= John William Theodore Youngs =

American mathematician

John William Theodore Youngs (usually cited as J. W. T. Youngs, known as Ted Youngs; 21 August 1910 Bilaspur, Chhattisgarh, India – 20 July 1970 Santa Cruz, California) was an American mathematician.

Youngs was the son of a missionary. He completed his undergraduate study at Wheaton College and received his PhD from Ohio State University in 1934 under Tibor Radó. He then taught for 18 years at Indiana University, where for eight years he was chair of the mathematics department. From 1964, he was a professor at the University of California, Santa Cruz, where he developed the mathematics faculty and was chair of the academic senate of the university.

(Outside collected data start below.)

-- ==== Sys2Proof/Machine/State.lean ====
section
/-!
DEFINITION. The state of LKCORE as plain data (R20 to R46), the events of its trace (R14), the reasons it can stop,
and the state right after power-on (R44, R241).
-/

namespace Sys2Proof.Machine

/-- The five presence flags (R26). -/
structure Flags where
  /-- `F_CAPS`. -/
  caps : Bool
  /-- `F_FN`. -/
  fn : Bool
  /-- `F_ALT`. -/
  alt : Bool
  /-- `F_D`. -/
  d : Bool
  /-- `F_N`. -/
  n : Bool
deriving DecidableEq, Repr

/-- What crosses the interface to the Display Sink (R196). -/
inductive DispEvent where
  /-- `Clear`: a cleared canvas. -/
  | clear
  /-- `DebugText(s)`: the report line, shown while debugging. -/
  | debugText (s : List Byte)
  /-- `KeyLine(sym)`: one decoded key symbol on its own line. -/
  | keyLine (sym : Symbol)
  /-- `Confirm(which, v)`: a mode flag took the new value `v` (an abstract token, D20). -/
  | confirm (which : ModeFlag) (v : Bool)
  /-- `Splash(text)`: the start-up splash. -/
  | splash (text : String)
deriving DecidableEq, Repr

/-- The events of the trace, inputs and outputs (R14). -/
inductive Event where
  /-- `Sample(SIG, a, l)`: the signal line read level `l` with address `a` selected. -/
  | sampleSig (a : ChanAddr) (l : Level)
  /-- `Sample(COL0, l)`: the direct column line read level `l`. -/
  | sampleCol0 (l : Level)
  /-- `DispInit(ok)`: the Display Sink's initialisation answer. -/
  | dispInit (ok : Bool)
  /-- `SelWrite(a)`: the selection lines were written. -/
  | selWrite (a : ChanAddr)
  /-- `CapsOut(l)`: the caps line was written. -/
  | capsOut (l : Level)
  /-- `Disp(e)`: an event of the display stream. -/
  | disp (e : DispEvent)
  /-- `Tx(bytes)`: one line of the transmit stream. -/
  | tx (bytes : List Byte)
  /-- `Pause(kind)`: a pause that runs to completion. -/
  | pause (kind : PauseKind)
  /-- `Halt(cause)`: the permanent stop. -/
  | halt (cause : BitVec 2)
deriving DecidableEq, Repr

/-- The exceptions of the block: there is one (R210, R212). -/
inductive Exc where
  /-- The Display Sink answered its initialisation with failure. -/
  | displayInitFailure
deriving DecidableEq, Repr

/-- The state of LKCORE. The first four fields are the model's own, the rest are the spec's registers and streams. -/
structure State where
  /-- MODEL'S OWN: the parameters of this instance, fixed before reset and never written by a step (R8, R245(a); log entry 1). -/
  params : Params
  /-- MODEL'S OWN: the micro-program space as (address, word) cells that differ from the micro-program of R94.
  Empty on the hardware, whose micro-program is a constant (R64, R78); in the canonical form of `Memory.wf` (log entry 3). -/
  ustore : List Host.Cell
  /-- MODEL'S OWN: the input script (95_test_vectors part 3): the answers of the coming reads, next first, `true` = active or ok.
  When it is empty a read answers a free value (log entry 2). -/
  script : List Bool
  /-- MODEL'S OWN: how many free values the reads have taken (log entry 2). -/
  draws : Nat
  /-- `ROW[0..4]`, the Row Set (R21). -/
  row : RowSet
  /-- `COL[0..11]`, the Column Set (R22). -/
  col : ColSet
  /-- `P[0..4][0..11]`, the pressed-cell vector (R23). -/
  cells : CellVec
  /-- `F_CAPS`, `F_FN`, `F_ALT`, `F_D`, `F_N` (R26). -/
  flags : Flags
  /-- `RPT`, the report buffer (R24). -/
  rpt : List Byte
  /-- `DBG`, the mode flag `debuggingMode` (R27). -/
  dbg : Bool
  /-- `STRM`, the mode flag `startKB` (R28). -/
  strm : Bool
  /-- `CAPS`, the Caps Latch, `true` = ON (R29). -/
  caps : Bool
  /-- `PREVCAPS`, the Previous-Cycle Caps Presence (R30). -/
  prevCaps : Bool
  /-- `SELR[3:0]`, driving the selection lines `SEL3..SEL0` (R35). -/
  selr : ChanAddr
  /-- `CAPS_OUT`, the caps line (R36). -/
  capsOut : Level
  /-- The trace, oldest event first (R14); the display stream and the transmit stream are its parts
  `State.displayStream` and `State.transmitStream` (R37, R38). -/
  trace : List Event
  /-- `UPC[5:0]`, the micro-program counter (R40). -/
  upc : UAddr
  /-- `HALT`, the sticky halt bit (R41). -/
  halt : Bool
  /-- `CAUSE[1:0]`: 0 none, 1 `DisplayInitFailure`, 2 and 3 reserved (R41, R106). -/
  cause : BitVec 2
deriving DecidableEq, Repr

/-- Why the machine stops with a fault. -/
inductive Fault where
  /-- Raised by `step` when `HALT == 1`: the sequencer has no step (R41, R195, R216). Safe: the hardware does nothing either. -/
  | halted (cause : BitVec 2)
deriving DecidableEq, Repr

/-- Why the model refuses. -/
inductive Refusal where
  /-- Raised by an arm of `exec` that has no meaning yet: no arm of this model does. Safe. -/
  | notModelled (mnemonic : String)
  /-- Raised by `step` on a word outside the 44 legal ones (R107, D29). Safe: the hardware never decodes one. -/
  | reservedWord (w : Word) (why : Reserved)
  /-- Raised by `step` at each reserved `UPC` value 44..63 (R107, D29). Safe: the hardware never fetches there. -/
  | reservedAddress (a : UAddr)
  /-- Raised by `RDR` and `RDC` on an operand outside their legal range (R93, R107).
  The decoder yields no such micro-operation, so no step reaches it. Safe. -/
  | reservedOperand (i : Instr)
deriving DecidableEq, Repr

/-- The state after power-on (R44). Where the table says "unspecified" the value is the model's: log entries 5 and 6. -/
def State.reset : State where
  params := Config.params
  ustore := []
  script := []
  draws := 0
  row := #v[false, false, false, false, false]
  col := #v[false, false, false, false, false, false, false, false, false, false, false, false]
  cells := Vector.replicate 5 (Vector.replicate 12 false)
  flags := { caps := false, fn := false, alt := false, d := false, n := false }
  -- the report of nothing active, "R: , C: " (R182): a value R24's length range admits
  rpt := [0x52, 0x3A, 0x20, 0x2C, 0x20, 0x43, 0x3A, 0x20]
  dbg := Config.dbgReset
  strm := Config.strmReset
  caps := false
  prevCaps := false
  selr := 0
  capsOut := .low
  trace := []
  upc := 0
  halt := false
  cause := 0

end Sys2Proof.Machine
end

Youngs worked in geometric topology, for example, questions on the Frechét-equivalence of topological maps. He is famous for the Ringel–Youngs theorem (i.e. Ringel and Youngs's 1968 proof of the Heawood conjecture), which is closely related to the analogue of the four-color theorem for surfaces of higher genus.

John Youngs was a consultant for Sandia National Laboratories, the Rand Corporation and the Institute for Defense Analyses as well as a trustee for Carver Research Foundation Institute in Tuskegee. In 1946–1947, he was a Guggenheim Fellow. At the University of Santa Cruz, a mathematics prize for undergraduates is named after him.